[Bug 224537] cron uses directory mtime to notice changes - not sufficient - file changes don't change dir mtime

bugzilla-noreply at freebsd.org bugzilla-noreply at freebsd.org
Sat Dec 23 08:37:26 UTC 2017


https://bugs.freebsd.org/bugzilla/show_bug.cgi?id=224537

            Bug ID: 224537
           Summary: cron uses directory mtime to notice changes - not
                    sufficient - file changes don't change dir mtime
           Product: Base System
           Version: 11.1-RELEASE
          Hardware: Any
                OS: Any
            Status: New
          Severity: Affects Some People
          Priority: ---
         Component: bin
          Assignee: freebsd-bugs at FreeBSD.org
          Reporter: jsellens at syonex.com

/usr/sbin/cron allows multiple files in /etc/cron.d and /usr/local/etc/cron.d
and uses the mtime of the directory as an indicator of when to reload the cron
files.

In cron/database.c in load_database() at around line 100, the comment is:

        /* if spooldir's mtime has not changed, we don't need to fiddle with
         * the database.

and the statbuf.st_mtime is compared to the previous version.

If a file in a directory changes, the mtime on the directory does not change,
so changes to files in cron.d directories are often not noticed.

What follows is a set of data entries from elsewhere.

-- ==== Sys2Proof/Machine/Depot.lean ====
section
/-! DEFINITION. The Depot's page service, actor residency and checkpoints (11_depot_and_residency.md R246 to R267, R400): PAGE_OUT, PAGE_IN, DEPOSIT, DISCARD, PERSIST, EVICT_ACTOR, RELOAD_ACTOR, CHECKPOINT_TAKE, CHECKPOINT_RESTORE, CHECKPOINT_QUERY. -/

namespace Sys2Proof.Machine

/-! ## Taking a page out of DRAM (R243, R325) -/

/-- Steps 1 and 2 of R243 done: no walk of a page in progress, no request to it past translation or half done, no update, invalidation or acknowledgement of its lines on its way, and no held line that waits for one. -/
def State.quiet (s : State) (p : Nat) : Bool :=
  let mine (l : Nat) : Bool := l / 512 = p
  ! s.walking p &&
    ! (s.flight.any fun f => match f.pkt with
      | .mem r => (r.crossed || decide (0 < r.pos)) && r.lines.any mine
      | .inval _ l _ _ => mine l
      | .homeAck _ ls _ _ _ => ls.any mine
      | _ => false) &&
    ! (s.bases.any fun c => (c.2.parked.any fun x => x.page = p && (decide (0 < x.req.pos) || (x.req.isSc && x.req.crossed))) ||
      c.2.cache.any fun x => mine x.line && x.unacked ≠ 0)

/-- Step 3 of R243: the page's lines leave every crossing cache, its translation the cache of its home. -/
def State.dropLines (s : State) (p : Nat) : State :=
  let mine (l : Nat) : Bool := l / 512 = p
  let t : State := { s with bases := s.bases.map fun (c : Nat × Base) => (c.1, { c.2 with cache := c.2.cache.filter (fun x => ! mine x.line), badLines := c.2.badLines.filter fun l => ! mine l }) }
  let b := t.base (homePage p)
  t.setBase (homePage p) { b with presence := b.presence.filter (fun x => ! mine x.1), tcache := b.tcache.filter (· ≠ p) }

/-- A page's frame given up. -/
def State.dropFrame (s : State) (p : Nat) : State :=
  let l := s.leaf p
  if ! l.valid then s
  else
    let f := l.frame.toNat
    let b := s.base (homePage p)
    s.setBase (homePage p) { b with dram := b.dram.clear (f * 65536) ((f + 1) * 65536), taken := b.taken.filter (· ≠ f),
                                    badDram := b.badDram.filter fun w => ! (decide (f * 8192 ≤ w) && decide (w < (f + 1) * 8192)) }

/-- A page made invalid, neither in DRAM nor in the Depot (R253 OP 3); the generation of its place goes on (R249). -/
def State.discardPage (s : State) (p : Nat) : State :=
  let t := (s.dropLines p).dropFrame p
  { t.setLeaf p { s.leaf p with valid := false, depot := false, dirty := false, cow := false } with depot := put p ⟨(s.depotPage p).gen, [], false⟩ t.depot }

/-- A page's content wherever it is. -/
def State.pageContent (s : State) (p : Nat) : List Host.Cell := if (s.leaf p).valid then s.pageCells p else (s.depotPage p).cells

/-! ## Page requests (R253, R256, R257) -/

def DepotReq.pages (r : DepotReq) : List Nat := (List.range r.page.count).map (r.page.first + ·)

/-- The reply of the page service (R257). -/
def pageReply (status : BitVec 9) (n : Nat) (w : Nat) : List Byte := leBytes (n * 65536 + status.toNat) 8 ++ leBytes w 8

/-- Whether a page is allocated to a tenant. -/
def State.owns (s : State) (t : BitVec 4) (p : Nat) : Bool := ((s.leaf p).valid || (s.leaf p).depot) && (s.leaf p).tenant = t

/-- Whether the pages of a list that are not in DRAM find frames. -/
def State.framesFor (s : State) (ps : List Nat) : Bool :=
  let out := ps.filter fun p => ! (s.leaf p).valid
  (List.range 8).all fun h => decide ((out.filter fun p => homePage p = h).length ≤ (s.base h).freeFrames)

/-- Whether an operation on a page that the engine took before the request at a place is left (R255). -/
def State.pageTaken (s : State) (n : Nat) (r : DepotReq) : Bool :=
  ! r.pageBad && (List.range n).any fun i => match s.served i .page with
    | some (q, _) => q.page.op < 5 && ! q.pageBad && q.pages.any r.pages.contains
    | none => false

/-- The class of a page request in the order of R256, and whether it can go on now: after the earlier operations on its pages (R255), with its pages quiet or its frames free, and no walk in progress of a leaf that it changes (R325). -/
def DepotReq.rank (r : DepotReq) : Nat := if r.page.op = 1 ∨ r.page.op = 2 then 2 else 3

def State.readyPages (s : State) (n : Nat) (r : DepotReq) : Bool :=
  ! s.pageTaken n r && match r.page.op with
    | 0 => r.pages.all s.quiet
    | 1 => s.framesFor r.pages && ! r.pages.any s.walking
    | 2 => (match s.locOf r.actor with | some l => ! s.halted l.core | none => true)
    | 3 => r.pages.all s.quiet
    | 4 => ! r.pages.any s.walking
    | _ => true

/-- Whether no request of its class stands before the page request at a place (R256). -/
def State.firstOfClass (s : State) (n : Nat) (r : DepotReq) : Bool :=
  (List.range n).all fun i => match s.served i .page with
    | some (q, _) => 5 ≤ q.page.op || q.rank ≠ r.rank
    | none => true

/-- Whether a page request is the next by R256: no demand page-in can go on, it is the first of its class, and the first of the other class, where that comes before, cannot go on. -/
def State.nextPage (s : State) (n : Nat) (r : DepotReq) : Bool :=
  s.demands.isEmpty && s.readyPages n r && s.firstOfClass n r && (List.range s.depotQ.length).all fun i => match s.served i .page with
    | some (q, _) => 5 ≤ q.page.op || decide (r.rank ≤ q.rank) || ! s.firstOfClass i q || ! s.readyPages i q
    | none => true

/-- A page request that is next, of an operation, for the step with that name. -/
def withPages (name : String) (op : Nat → Bool) (n : Nat) (s : State) (k : DepotReq → DepotChan → Out) : Out :=
  match s.served n .page with
  | some (r, c) => if op r.page.op ∧ (r.page.op ≥ 5 ∨ s.nextPage n r) then k r c else notEnabled name
  | none => notEnabled name

/-- The pages of a request in rising order, up to the first that fails: what each does, the pages done, the sectors. -/
def eachPage (f : State → Nat → Except (BitVec 9) (State × Nat)) : List Nat → State → Nat → Nat → State × BitVec 9 × Nat × Nat
  | [], s, n, k => (s, 0, n, k)
  | p :: l, s, n, k =>
    match f s p with
    | .ok (t, m) => eachPage f l t (n + 1) (k + m)
    | .error c => (s, c, n, k)

/-- A multi-page request served and answered. -/
def servePages (sectors : Bool) (f : State → Nat → Except (BitVec 9) (State × Nat)) (r : DepotReq) (s : State) : Out :=
  if r.pageBad then .next (s.depotReply r (pageReply 0x1A6 0 0))
  else
    let x := eachPage (fun s p => if s.owns r.actor.tenant p then f s p else .error 0x1A6) r.pages s 0 0
    .next (x.1.depotReply r (pageReply x.2.1 x.2.2.1 (if sectors then x.2.2.2 else 0)))

/-- PAGE_OUT (R254). OP 7 to 15 are answered here. -/
def execPageOut (n : Nat) (s : State) : Out :=
  withPages "PAGE_OUT" (fun op => op = 0 || decide (7 ≤ op)) n s fun r _ =>
    servePages true (fun s p =>
      if ! (s.leaf p).valid then .ok (s, 0)
      else match s.persistPage p with
        | .error c => .error c
        | .ok (t, m) =>
          let u := (t.dropLines p).dropFrame p
          .ok (u.setLeaf p { t.leaf p with valid := false, depot := true }, m)) r s

/-- PAGE_IN (R253). It waits until frames are free (log 17); what it leaves without a frame is told to the pagers (R327). -/
def execPageIn (n : Nat) (s : State) : Out :=
  withPages "PAGE_IN" (fun op => op = 1) n s fun r _ =>
    servePages false (fun s p =>
      if (s.leaf p).valid then .ok (s, 0)
      else if (s.depotPage p).bad then .error 0x1C8
      else match (s.base (homePage p)).freeFrame with
        | some f => .ok (((s.pageInto p f).unpark p).noFrame (homePage p), 0)
        | none => .ok (s, 0)) r s

/-- DEPOSIT (R256): into one scratch zone of the requesting actor. -/
def execDeposit (n : Nat) (s : State) : Out :=
  withPages "DEPOSIT" (fun op => op = 2) n s fun r _ =>
    let p := r.page.first
    let len := r.word 2 / 2 ^ 32 % 2 ^ 18
    let la := r.word 2 % 2 ^ 18
    if r.pageBad then .next (s.depotReply r (pageReply 0x1A6 0 0))
    else if ! s.owns r.actor.tenant p then .next (s.depotReply r (pageReply 0x1A6 0 0))
    else match s.locOf r.actor with
      | none => .next (s.depotReply r (pageReply 0x1AF 0 0))
      | some l =>
        let a := look Actor.zero l.slot.toNat (s.core l.core).actors
        if ! a.inScratch la len then .next (s.depotReply r (pageReply 0x1AF 0 0))
        else
          let bad := if (s.leaf p).valid then
              (if (wordsOf (s.dramAddr (p * 65536)) len).any fun w => (s.base (homePage p)).badDram.contains w then some (0x1C5 : BitVec 9) else none)
            else if (s.depotPage p).bad then some 0x1C8 else none
          match bad with
          | some c => .next (s.depotReply r (pageReply c 0 0))
          | none =>
            let t := s.at l.core s.cx fun u => (u.setHere (u.hereCore.engineWrite la (u.engineBytes (p * 65536) len))).wakeHere
            .next (t.depotReply r (pageReply 0 1 0))

/-- DISCARD (R253). -/
def execDiscard (n : Nat) (s : State) : Out :=
  withPages "DISCARD" (fun op => op = 3) n s fun r _ => servePages false (fun s p => .ok (s.discardPage p, 0)) r s

/-- PERSIST (R253). -/
def execPersist (n : Nat) (s : State) : Out :=
  withPages "PERSIST" (fun op => op = 4) n s fun r _ => servePages true (fun s p => s.persistPage p) r s

/-! ## Residency (R258 to R260) -/

/-- Frames of a save pool in use (R400). -/
def Base.poolTaken (b : Base) : Nat := b.poolUsed.toNat + (b.spills.map fun x => (x.2 + 1023) / 1024).sum

/-- Whether an actor's activation, moves, copy commands and releases have ended (R258 step 1). -/
def State.still (s : State) (k : BitVec 4) : Bool :=
  let a := s.actorAt k
  (s.ctxOf k).isNone && (s.hereCore.called.all fun x => x.1 ≠ k) && (s.hereCore.fenced.all fun x => x.slot ≠ k) &&
    (s.hereCore.cq.all fun c => c.loc.slot ≠ k) && a.aux.toList.all fun x => x.forwardTo.isNone && ! x.holdDirect

/-- Whether an address lies in a zone that an eviction copies. -/
def Actor.copied (a : Actor) (addr : Nat) : Bool :=
  match a.zoneOf (addr / 64) with
  | some z => z.kind ≠ .scratch
  | none => false

/-- The actor in a slot of the core in focus saved at its home base (R258); the words that cannot be read make the area bad. -/
def State.evict (s : State) (k : BitVec 4) (toDepot : Bool) : State :=
  let a := s.actorAt k
  let c := s.hereCore
  let h := homeOf a.aid
  let full := c.full.filter fun w => a.copied (8 * w)
  let x : Saved :=
    { actor := a, pad := c.pad.cells.filter fun p => a.copied p.1, full := full,
      deferral := c.deferral.filter fun d => d.slot = k, antis := c.antis.filter fun y => y.1 = a.aid, last := ⟨s.here, k⟩,
      inDepot := toDepot, frames := if toDepot then 0 else 4, bad := false }
  let b := s.base h
  ((s.setBase h { b with saved := b.saved ++ [x], poolUsed := b.poolUsed + (if toDepot then 0 else 4) }).setHere (c.vacate k)).syncDir s.here

/-- Whether a request of an operation on an actor, taken before the one at a place, is left (R260). -/
def State.actorTaken (s : State) (n op : Nat) (who : AId) : Bool :=
  (List.range n).any fun i => match s.served i .page with
    | some (q, _) => q.page.op = op && ! q.pageBad && q.actor.tenant = who.tenant && q.word 0 = who.id.toNat
    | none => false

/-- Whether an earlier eviction on a core is left (R258, R260). -/
def State.evictsFirst (s : State) (n : Nat) (c : CoreId) : Bool :=
  (List.range n).any fun i => match s.evictionAt i with
    | some a => (s.locOf a).map (fun l => l.core) = some c
    | none => false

Repeat by putting a cron file in /etc/cron.d, then using echo or cat to add an
additional entry and notice that the additional entry does not run.  Similarly,
use vi to edit the file, the directory's mtime does not change, and cron file
changes are not loaded.

The cron(8) man page says: "Thus cron need not be restarted whenever a crontab
file is modified." which is incorrect.  It mentions that crontab(1) will update
the directory time, but crontab(1) can't be used with /etc/cron.d or
/usr/local/etc/cron.d files.

Perhaps the code could compute and compare a checksum on the directory, or a
checksum on the results of opendir() / readdir() , rather than looking only at
the directory mtime?

(I ran into this when puppet was updating files in /etc/cron.d and the commands
being run were not changing.)

Thanks!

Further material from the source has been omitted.